I liked the idea and, while I have plenty of scuba diving experience, data diving was not something I was very familiar with. The problems I have worked on so far have pretty much always been big CPU vs big data. Thus I followed their Twitter feed and signed up to the London event (first in the UK/Europe?) when I heard about it.
National Rail had me arriving a little late and I was starting to get frustrated looking for the correct building but luckily I bumped into Sara Farmer (crisis mapper from UN Global Pulse and Standby Task Force fame and who I know via Taarifa & WaterMe) who pointed me in the right direction. The datadive had already kicked off with three main projects, each with quite a large team of 10-15 people. I joined the KeyFund project:
Keyfund invests in ideas. Groups plan, design and deliver their own projects, building confidence, aspirations, self-esteem and our 12 Keyfund skills. Through Keyfund, young people learn by doing. They experience first hand how effort can reap rewards and what it feels like to succeed.
The group was divided into two subgroups and our task was to extract any trends from the 20-odd csv files on KeyFund projects & their participants. For example, what age groups were gaining the most from the different project stages, which facilitators (police, social services, community, …) were most successful in helping participants progress, etc.
As I arrived quite late I missed the initial briefings so it took me a while to understand how the data fitted together but I contributed where I could with some scripting & data visualization. In the process I learnt a lot from seeing how others tackled the problem and the tools they used.
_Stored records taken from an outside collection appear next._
/-! ## `Block.accept` -/

@[simp] theorem Block.accept_busy (opc : BitVec 4) (p : Phase) (b : Block) : (b.accept opc p).busy = true := rfl
@[simp] theorem Block.accept_ready (opc : BitVec 4) (p : Phase) (b : Block) : (b.accept opc p).ready = b.ready := rfl
@[simp] theorem Block.accept_tValid (opc : BitVec 4) (p : Phase) (b : Block) : (b.accept opc p).tValid = b.tValid := rfl
@[simp] theorem Block.accept_pValid (opc : BitVec 4) (p : Phase) (b : Block) : (b.accept opc p).pValid = b.pValid := rfl
@[simp] theorem Block.accept_ovr (opc : BitVec 4) (p : Phase) (b : Block) : (b.accept opc p).ovr = b.ovr := rfl
@[simp] theorem Block.accept_err (opc : BitVec 4) (p : Phase) (b : Block) : (b.accept opc p).err = .none := rfl
@[simp] theorem Block.accept_phase (opc : BitVec 4) (p : Phase) (b : Block) : (b.accept opc p).phase = p := rfl
@[simp] theorem Block.accept_curCmd (opc : BitVec 4) (p : Phase) (b : Block) : (b.accept opc p).curCmd = opc := rfl
@[simp] theorem Block.accept_micro (opc : BitVec 4) (p : Phase) (b : Block) : (b.accept opc p).micro = .enter := rfl
@[simp] theorem Block.accept_oss (opc : BitVec 4) (p : Phase) (b : Block) : (b.accept opc p).oss = b.oss := rfl
@[simp] theorem Block.accept_cal (opc : BitVec 4) (p : Phase) (b : Block) : (b.accept opc p).cal = b.cal := rfl
@[simp] theorem Block.accept_rxbuf (opc : BitVec 4) (p : Phase) (b : Block) : (b.accept opc p).rxbuf = b.rxbuf := rfl
@[simp] theorem Block.accept_utNew (opc : BitVec 4) (p : Phase) (b : Block) : (b.accept opc p).utNew = b.utNew := rfl
@[simp] theorem Block.accept_upNew (opc : BitVec 4) (p : Phase) (b : Block) : (b.accept opc p).upNew = b.upNew := rfl
@[simp] theorem Block.accept_rawUt (opc : BitVec 4) (p : Phase) (b : Block) : (b.accept opc p).rawUt = b.rawUt := rfl
@[simp] theorem Block.accept_b5 (opc : BitVec 4) (p : Phase) (b : Block) : (b.accept opc p).b5 = b.b5 := rfl
@[simp] theorem Block.accept_temp (opc : BitVec 4) (p : Phase) (b : Block) : (b.accept opc p).temp = b.temp := rfl
@[simp] theorem Block.accept_rawUp (opc : BitVec 4) (p : Phase) (b : Block) : (b.accept opc p).rawUp = b.rawUp := rfl
@[simp] theorem Block.accept_pres (opc : BitVec 4) (p : Phase) (b : Block) : (b.accept opc p).pres = b.pres := rfl

/-! ## `State.mapBlk` -/

@[simp] theorem State.mapBlk_params (f : Block → Block) (s : State) : (s.mapBlk f).params = s.params := rfl
@[simp] theorem State.mapBlk_blk (f : Block → Block) (s : State) : (s.mapBlk f).blk = f s.blk := rfl
@[simp] theorem State.mapBlk_host (f : Block → Block) (s : State) : (s.mapBlk f).host = s.host := rfl
@[simp] theorem State.mapBlk_env (f : Block → Block) (s : State) : (s.mapBlk f).env = s.env := rfl

/-! ## `State.hostRead` -/

@[simp] theorem State.hostRead_params (idx : BitVec 5) (s : State) : (s.hostRead idx).params = s.params := rfl
@[simp] theorem State.hostRead_blk (idx : BitVec 5) (s : State) : (s.hostRead idx).blk = s.blk := rfl
@[simp] theorem State.hostRead_host (idx : BitVec 5) (s : State) : (s.hostRead idx).host = { s.host with reads := s.host.reads ++ [(idx, s.blk.hostWord idx)] } := rfl
@[simp] theorem State.hostRead_env (idx : BitVec 5) (s : State) : (s.hostRead idx).env = s.env := rfl

/-! ## `State.scheduled` -/

@[simp] theorem State.scheduled_params (turns : List Turn) (s : State) : (s.scheduled turns).params = s.params := rfl
@[simp] theorem State.scheduled_blk (turns : List Turn) (s : State) : (s.scheduled turns).blk = s.blk := rfl
@[simp] theorem State.scheduled_host (turns : List Turn) (s : State) : (s.scheduled turns).host = s.host := rfl
@[simp] theorem State.scheduled_env (turns : List Turn) (s : State) : (s.scheduled turns).env = { s.env with schedule := turns ++ s.env.schedule } := rfl

/-! ## `State.withCommand` -/

@[simp] theorem State.withCommand_params (s : State) (w : Word) : (s.withCommand w).params = s.params := rfl
@[simp] theorem State.withCommand_blk (s : State) (w : Word) : (s.withCommand w).blk = s.blk := rfl
@[simp] theorem State.withCommand_host (s : State) (w : Word) : (s.withCommand w).host = { s.host with prog := .write 0 w :: s.host.prog, zeroing := none } := rfl
@[simp] theorem State.withCommand_env (s : State) (w : Word) : (s.withCommand w).env = { s.env with schedule := .host :: s.env.schedule } := rfl

/-! ## `traceObserverTurn` -/

@[simp] theorem traceObserverTurn_params (s : State) : (traceObserverTurn s).params = s.params := by unfold traceObserverTurn; split <;> rfl
@[simp] theorem traceObserverTurn_blk (s : State) : (traceObserverTurn s).blk = s.blk := by unfold traceObserverTurn; split <;> rfl
@[simp] theorem traceObserverTurn_host (s : State) : (traceObserverTurn s).host = s.host := by unfold traceObserverTurn; split <;> rfl

/-- Receiving changes the trace port and what has been received only. -/
@[simp] theorem traceObserverTurn_traffic (s : State) : (traceObserverTurn s).env.traffic = s.env.traffic := by
  unfold traceObserverTurn; split <;> rfl
@[simp] theorem traceObserverTurn_schedule (s : State) : (traceObserverTurn s).env.schedule = s.env.schedule := by
  unfold traceObserverTurn; split <;> rfl

/-- No event is lost or reordered between the port and the Trace Observer. -/
theorem traceObserverTurn_keeps (s : State) :
    (traceObserverTurn s).env.observed ++ (traceObserverTurn s).env.tracePort = s.env.observed ++ s.env.tracePort := by
  unfold traceObserverTurn
  split <;> simp [*]

/-- The last read of a host that has just read a word is that word. -/
@[simp] theorem HostAgent.lastRead_append (h : HostAgent) (rs : List (BitVec 5 × Word)) (idx : BitVec 5) (w : Word) :
    HostAgent.lastRead { h with reads := rs ++ [(idx, w)] } = w := by
  simp [HostAgent.lastRead]

end Sys2Proof.Machine
end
In general my take home messages were:
- First and formost, make sure you understand the problem domain and how the data was collected. Without this everything else is just a waste of time.
- Save yourself a lot of fiddling by ensuring you have a proper data dev environment setup with the necessary analysis libraries, database server/admin tools, CSV processing tools, visualization tools, etc.
- R is really useful and worth learning, together with a good foundation in stats. Time to start watching those Coursera classes.
- Some Excel foo is always useful to have
- Tableau is a really nice data visualization tool, though the fact that you can’t export to an image in the free version is just silly.
- CSV is the lingua franca of data analysis but save yourself a headache and try to use the same formatting rules & conventions throughout the analysis
Pretty obvious really, though it always adds an extra dimension to actually experience why they are important. Putting them all together then allows you to produce some really nice plots & PowerPoint choreography.
For example, using a box plot we can see that as the participants move through the stages they rate themselves higher across all skills. Progress!
We can also look at the distribution of stages across age groups and facilitators:
.. and link it to geographic deprivation:
Even simple wordle’s like this one (from team names) can be useful:
So overall a great event, shame I could not make it to the second day to see the final presentations. It was great to chat with the diverse mix of attendees, especially with DataKind founder Jake Porway himself after hearing him on the RCE podcast.
Lots more added to my “to-learn” list. Hope to get some of that done before the next data analysis event I will be attending: Rewired State: Parilament 2012.